▸ Records for the exercise
-- ==== Sys2Proof/Tests/Slice0.lean ====
section
/-! SUPPORT. Tests of the model against the spec's own examples and vectors, and witnesses that the hypotheses of the
statements can be met. Each expected value is the spec's, from the rule or table named. -/

namespace Sys2Proof.Tests

open Sys2Proof.Machine

/- One theorem at a time: many kernel evaluations at once would need more threads than the check allows. -/
set_option Elab.async false

/-! Helpers: small states. -/

/-- A complex number with integer parts. -/
def c (re im : Int) : Cplx := ⟨Fp.ofInt re, Fp.ofInt im⟩

/-- A buffer from its first elements. -/
def buf (l : List Cplx) : Mem Cplx := Mem.fill [] 0 l.length fun n => l.getD n Cplx.zero

/-- A buffer of reals from its first elements. -/
def rbuf (l : List NUM) : Mem NUM := Mem.fill [] 0 l.length fun n => l.getD n Fp.zero

/-- Parameter set T4 of spec/95_test_vectors.md. -/
def parT4 : Params := { F := 3, N := 4, G := 1, P := 6, C := 2 }

/-- Parameter set T8 of spec/95_test_vectors.md. -/
def parT8 : Params := { F := 3, N := 8, G := 2, P := 12, C := 6 }

/-- A mode table with one parameter set in every row; the phase-reference symbol is `j` throughout. -/
def tableOf (p : Params) : Modes :=
  let r := ModeRow.ofPrs p (fun _ => c 0 1) (List.range p.C).reverse
  ⟨r, r, r, r⟩

/-- The phase-reference symbols of T8 and T8b of spec/95_test_vectors.md. -/
def prsT8 (k : Nat) : Cplx := [c 0 0, c 1 0, c 0 1, c (-1) 0, c 0 0, c 1 0, c 0 1, c 1 0].getD k Cplx.zero
def prsT8b (k : Nat) : Cplx := if k = 1 then c 2 0 else prsT8 k

/-- A core with `T = 2` after EN, nothing run yet; `K = 2`, `D = 1`, `SOFT_HIGH = 127`, COARSE_FREQ_EN. -/
def coreOf (p : Params) : State :=
  { State.power (tableOf p) 2 with
    en := true, unset := [],
    cfg := { Cfg.power with l1NbSamples := 2#32, l1NbDecimate := 1#32, l1UpdateBeta := 0x3F000000#32,
                            threshNullStart := 0x3F000000#32, threshNullEnd := 0x3F400000#32, coarseFreqEn := true,
                            impulsePeakThreshDb := 0x41200000#32, impulsePeakDistProb := 0x3E19999A#32,
                            fineFreqUpdateBeta := 0x3F000000#32, softHigh := 127#8 } }

/-- The core with T4. -/
def t4 : State := coreOf parT4

/-- The core with T8. -/
def t8 : State := coreOf parT8

/-- A worker in the frame, past its waits. -/
def atWork : Worker := { Worker.power with holds := true, sawWf := true }

/-- Worker `w` of the T4 core issues, in the frame. -/
def byWorker (w : Nat) : State := { t4 with cur := .worker w, workers := [atWork, atWork] }

/-- A worker whose phase error the coordinator has awaited. -/
def published (x : NUM) : Worker := { Worker.power with phSlot := x, wp := true, sawWp := true }

/-- The coordinator of the T4 core issues, every `WP` awaited. -/
def byCoord : State := { t4 with cur := .coord, workers := [published Fp.zero, published Fp.zero] }

/-- The T4 core in the middle of READ_SYMBOLS with one frame position left. -/
def fillingFrame : State := { t4 with acqState := .readSymbols, ingLen := 20, samples := [c 1 1] }

/-- The T4 core about to `SWAP`: the right to the pipeline is with the ingest agent. -/
def aboutToSwap : State := { t4 with acqState := .readSymbols, acqSub := 3, ce := false, corrLen := 6, ingLen := 21 }

/-- The T4 core about to `EMIT`: every worker has signalled done. -/
def aboutToEmit : State :=
  { t4 with coPc := 8, ce := false, workers := List.replicate 2 { Worker.power with wp := true, wf := true, wd := true, sawWp := true } }

/-- The T4 core with Desync raised. -/
def desyncRaised : State := { t4 with acqState := .fineTime, acqSub := 12, ingDivert := .desync }

/-- The outcome is a next state with property `p`. -/
def nextWith (r : Res) (p : State → Bool) : Bool :=
  match r with
  | .next t => p t
  | .fault _ => false
  | .refused _ => false

/-- The outcome is a next state. -/
def runs (r : Res) : Bool := nextWith r fun _ => true

/-- The outcome is the refusal `x`. -/
def refusedAs (r : Res) (x : Refusal) : Bool :=
  match r with
  | .next _ => false
  | .fault _ => false
  | .refused y => decide (y = x)

theorem not_reservedOperand {r : Res} (h : refusedAs r .reservedOperand = false) : r ≠ .refused .reservedOperand := by
  rintro rfl; revert h; decide

theorem next_of_runs {r : Res} (h : runs r = true) : ∃ t, r = .next t := by
  cases r with
  | next t => exact ⟨t, rfl⟩
  | fault f => cases h
  | refused x => cases h

/-! Well-formedness: one ill-formed term for each check. -/

theorem test_index_of_17_bits_is_ill_formed : (Instr.derot 65536).wf = false := by decide
theorem test_slot_of_17_bits_is_ill_formed : (Instr.bitrev (.zf 65536)).wf = false := by decide
theorem test_worker_of_17_bits_is_ill_formed : (Instr.sig (.wd 65536)).wf = false := by decide
theorem test_stage_0_is_ill_formed : (Instr.bflyf .sa 0).wf = false := by decide
theorem test_stage_16_is_ill_formed : (Instr.bflyi .sa 16).wf = false := by decide
theorem test_adv_find_null_is_ill_formed : (Instr.adv .findNull).wf = false := by decide
theorem test_wait_wf_0_is_ill_formed : (Instr.wait (.wf 0)).wf = false := by decide

/-! Decoding: the words of spec/95_test_vectors.md section 2.1. -/

theorem test_decode_group_1 :
    [0x10400000#32, 0x1070004C#32, 0x11720003#32, 0x114B0000#32, 0x12430000#32, 0x13000000#32, 0x14A00000#32,
      0x14B00000#32, 0x15000000#32, 0x16000000#32, 0x17000000#32, 0x18000000#32].map decode
    = [some (.bitrev .sa), some (.bitrev (.zf 76)), some (.bflyf (.zf 3) 2), some (.bflyf .sa 11), some (.bflyi .sa 3),
       some .delta, some (.cmul .prsf), some (.cmul .prst), some .mag, some .lmag, some .pllp, some .ldprs] := by decide

theorem test_decode_group_2 :
    [0x20000000#32, 0x21000000#32, 0x22000000#32, 0x23000000#32, 0x24000000#32, 0x25000000#32, 0x26000000#32,
      0x27000000#32, 0x28000000#32, 0x29000000#32, 0x2A000000#32, 0x2B000000#32, 0x2C000000#32].map decode
    = [some .nsamp, some .l1win, some .ncap, some .capp, some .fczero, some .peakc, some .fcupd, some .peakw,
       some .ftchk, some .prscp, some .iapp, some .nullcp, some .desync] := by decide

theorem test_decode_adv :
    [0x2D010000#32, 0x2D020000#32, 0x2D030000#32, 0x2D040000#32].map decode
    = [some (.adv .readNullPrs), some (.adv .coarseFreq), some (.adv .fineTime), some (.adv .readSymbols)] := by decide

theorem test_decode_group_3 :
    [0x30000005#32, 0x3000004C#32, 0x3100004B#32, 0x32000000#32, 0x33000002#32, 0x3400004A#32, 0x35000000#32].map decode
    = [some (.derot 5), some (.derot 76), some (.cperr 75), some .phpub, some (.ldsym 2), some (.dqpsk 74),
       some (.soft 0)] := by decide

theorem test_decode_groups_4_and_5 :
    [0x40000000#32, 0x41000000#32, 0x42000000#32, 0x43000000#32, 0x50000000#32, 0x50400001#32, 0x51100000#32,
      0x51300003#32, 0x52000000#32, 0x53000000#32].map decode
    = [some .rel, some .phavg, some .ffupd, some .emit, some (.sig .cs), some (.sig (.wf 1)), some (.wait .ce),
       some (.wait (.wp 3)), some .swap, some .halt] := by decide

theorem test_decode_reserved :
    [0x10400001#32, 0x10500000#32, 0x10410000#32, 0x11400000#32, 0x13000001#32, 0x14C00000#32, 0x19000000#32,
      0x2D000000#32, 0x2D050000#32, 0x2D030001#32, 0x35100000#32, 0x50000001#32, 0x50600000#32, 0x51400000#32,
      0x54000000#32, 0x00000000#32, 0xFFFFFFFF#32].all (fun w => decode w = none) = true := by decide

/-- Mode I ranges: slot 77, stage 12, `CPERR 76`, pair 75, worker 4 are outside. -/
theorem test_operands_outside_mode_I :
    [Instr.bitrev (.zf 77), .bflyf .sa 12, .cperr 76, .dqpsk 75, .sig (.wf 4)].all
      (fun i => operandsLegal Config.modeI 4 i = false) = true := by decide

/-- And their neighbours are inside. -/
theorem test_operands_inside_mode_I :
    [Instr.bitrev (.zf 76), .bflyf .sa 11, .cperr 75, .dqpsk 74, .sig (.wf 3)].all
      (fun i => operandsLegal Config.modeI 4 i) = true := by decide

/-- The bytes a tool stores: least significant first (30_encoding R110). -/
theorem test_decode_bytes : decodeBytes [0x03#8, 0x00#8, 0x72#8, 0x11#8] = some (.bflyf (.zf 3) 2, []) := by decide

/-- `w0: SIG WP[1]` and `in: REL` are refused, `co: SIG WS[1]` is accepted (95 section 2.1, with `T = 2`). -/
theorem test_entitlement :
    refusedAs (exec (.sig (.wp 1)) (byWorker 0)) .notEntitled = true ∧ refusedAs (exec .rel t4) .notEntitled = true
      ∧ runs (exec (.sig (.ws 1)) byCoord) = true := by decide +kernel

/-! Numbers, parameters, registers: spec/95_test_vectors.md section 2.2. -/

theorem test_wrap_mode_I :
    [0x00000000#32, 0x3951B717#32, 0x399D4952#32, 0xB99D4952#32, 0x398147AE#32, 0x3B800000#32].map (wrapF 2048)
    = [0x00000000#32, 0x3951B717#32, 0x38600D20#32, 0xB8600D20#32, 0x00000000#32, 0x3959999C#32] := by decide +kernel

theorem test_slice_ranges :
    (List.range 5).map (fun w => (startOf Config.modeI 5 w, endOf Config.modeI 5 w))
    = [(0, 15), (15, 30), (30, 45), (45, 60), (60, 77)] := by decide

theorem test_bins : (List.range 6).map (bin parT8) = [5, 6, 7, 1, 2, 3] := by decide

theorem test_twiddles_of_8 :
    (List.range 4).map (Twiddle.tw 8)
    = [⟨0x3F800000#32, 0x00000000#32⟩, ⟨0x3F3504F3#32, 0xBF3504F3#32⟩, ⟨0x00000000#32, 0xBF800000#32⟩,
       ⟨0xBF3504F3#32, 0xBF3504F3#32⟩] := by decide +kernel

/-- The derived tables of T8 and T8b (95, section 1): the irrational entries are `∓2 ∓ √2/2` and the like. -/
theorem test_prst_of_T8 :
    (List.range 8).map (Tables.prst 8 prsT8) = [c 0 (-2), c (-2) 0, c (-2) 0, c 2 0, c 0 2, c (-2) 0, c 2 0, c 2 0] := by
  decide +kernel

theorem test_prst_of_T8b :
    (List.range 8).map (Tables.prst 8 prsT8b)
    = [c 0 (-3), ⟨0xC02D413D#32, 0xBF3504F3#32⟩, c (-3) 0, ⟨0x3FA57D86#32, 0x3F3504F3#32⟩, c 0 3,
       ⟨0xBFA57D86#32, 0x3F3504F3#32⟩, c 3 0, ⟨0x402D413D#32, 0xBF3504F3#32⟩] := by decide +kernel

theorem test_prsf_of_T8 : (List.range 4).map (fun k => (Tables.prsf prsT8 k).im) = [Fp.negZero, Fp.negZero, c 0 (-1) |>.im, Fp.negZero] := by
  decide +kernel

theorem test_registers_after_reset :
    [0x20#8, 0x21#8, 0x22#8, 0x23#8, 0x24#8, 0x28#8, 0x30#8, 0x7F#8].map State.reset.regRead
    = [0#32, 0#32, 0#32, 0#32, 0#32, 0#32, 0#32, 0#32] := by decide +kernel

theorem test_par_registers_after_reset :
    [0x01#8, 0x02#8, 0x03#8, 0x04#8, 0x05#8].map State.reset.regRead
    = [76#32, 2048#32, 504#32, 2656#32, 1536#32] := by decide +kernel

theorem test_offset_reads_as_twos_complement : { t4 with fineTimeOffset := -1 }.regRead 0x25#8 = 0xFFFFFFFF#32 := by decide

theorem test_flags_layout : { t4 with isFound := true, sel := true }.regRead 0x28#8 = 0x49#32 := by decide

theorem test_enable_of_unwritten_configuration_is_refused :
    refusedAs (hostStep (.regWrite 0x30#8 1#32) State.reset) .illegalConfiguration = true := by decide +kernel

theorem test_enable_of_legal_configuration :
    nextWith (hostStep (.regWrite 0x30#8 1#32) { t4 with en := false }) (fun t => t.regRead 0x28#8 = 0x40#32) = true := by
  decide +kernel

/-! The operations: each rule's own example. -/

theorem test_bitrev : nextWith (exec (.bitrev .sa) { t4 with sa := buf [c 1 0, c 2 0, c 3 0, c 4 0] })
    (fun t => t.sa = buf [c 1 0, c 3 0, c 2 0, c 4 0]) = true := by decide +kernel

theorem test_bflyf_stage_2 : nextWith (exec (.bflyf .sa 2) { t4 with sa := buf [c 4 0, c (-2) 0, c 6 0, c (-2) 0] })
    (fun t => t.sa = buf [c 10 0, c (-2) 2, c (-2) 0, c (-2) (-2)]) = true := by decide +kernel

theorem test_bflyi_stage_2 : nextWith (exec (.bflyi .sa 2) { t4 with sa := buf [c 8 0, c 12 0, c (-4) 0, c 0 4] })
    (fun t => t.sa = buf [c 4 0, c 8 0, c 12 0, c 16 0]) = true := by decide +kernel

/-- The parts that come out as a zero may carry either sign, so they are compared as numbers. -/
theorem test_delta : nextWith (exec .delta { t4 with sa := buf [c 1 0, c 0 1, c (-1) 0, c 0 (-1)] })
    (fun t => (List.range 3).all (fun k => Fp.isZero (t.sa.rd k).re && decide ((t.sa.rd k).im = Fp.one))
      && decide (t.sa.rd 3 = Cplx.zero)) = true := by decide +kernel

theorem test_cmul : nextWith (exec (.cmul .prsf) { t4 with sa := buf [c 2 0, c 0 1] })
    (fun t => decide ((t.sa.rd 0).im = Fp.ofInt (-2) ∧ (t.sa.rd 1).re = Fp.one)) = true := by decide +kernel

theorem test_mag_of_zero : nextWith (exec .mag t4) (fun t => t.spec = rbuf (List.replicate 4 Fp.negInf)) = true := by
  decide +kernel

theorem test_lmag_of_zero : nextWith (exec .lmag t4) (fun t => t.imp = rbuf (List.replicate 4 Fp.negInf)) = true := by
  decide +kernel

theorem test_pllp_at_frequency_zero : nextWith (exec .pllp { t4 with sa := buf [c 3 0, c 1 2] })
    (fun t => decide ((t.sa.rd 0).re = Fp.ofInt 3 ∧ t.sa.rd 1 = c 1 2)) = true := by decide +kernel

theorem test_ldprs : nextWith (exec .ldprs { t4 with corr := buf ((List.range 11).map fun n => c n 0) })
    (fun t => t.sa = buf [c 6 0, c 7 0, c 8 0, c 9 0]) = true := by decide +kernel

theorem test_nsamp :
    nextWith (exec .nsamp { coreOf { parT4 with P := 4 } with circWr := 3, l1Acc := Fp.ofInt 2, l1Cnt := 1, samples := [c 1 (-1)] })
      (fun t => decide (t.circ.rd 3 = c 1 (-1) ∧ t.circWr = 0 ∧ t.l1Acc = Fp.ofInt 4 ∧ t.l1Cnt = 2 ∧ t.samples = [])) = true := by
  decide +kernel

theorem test_l1win : nextWith (exec .l1win { t4 with l1Acc := 0x3ECCCCCD#32, l1Avg := 0x3FE00000#32 })
    (fun t => decide (t.nullStart = true ∧ t.nullEnd = false ∧ t.l1Last = 0x3E4CCCCD#32 ∧ t.l1Avg = 0x3F79999A#32)) = true := by
  decide +kernel

theorem test_ncap :
    nextWith (exec .ncap { coreOf { parT4 with P := 4 } with circ := buf [c 9 0, c 1 0, c 2 0, c 3 0], circWr := 1 })
      (fun t => decide (t.corr = buf [c 1 0, c 2 0, c 3 0, c 9 0] ∧ t.corrLen = 4)) = true := by decide +kernel

theorem test_capp : nextWith (exec .capp { t4 with corrLen := 6, samples := [c 0 5] })
    (fun t => decide (t.corr.rd 6 = c 0 5 ∧ t.corrLen = 7)) = true := by decide +kernel

theorem test_fczero : nextWith (exec .fczero { t4 with fCoarse := 0x3B7F9724#32, fFine := 0x38D1B717#32 })
    (fun t => decide (t.fCoarse = Fp.zero ∧ t.fFine = 0x38D1B717#32)) = true := by decide +kernel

▸ The problem
From the material above, give the number of lines that contain the string "byCoord", without any added remark.

▸ Result below
2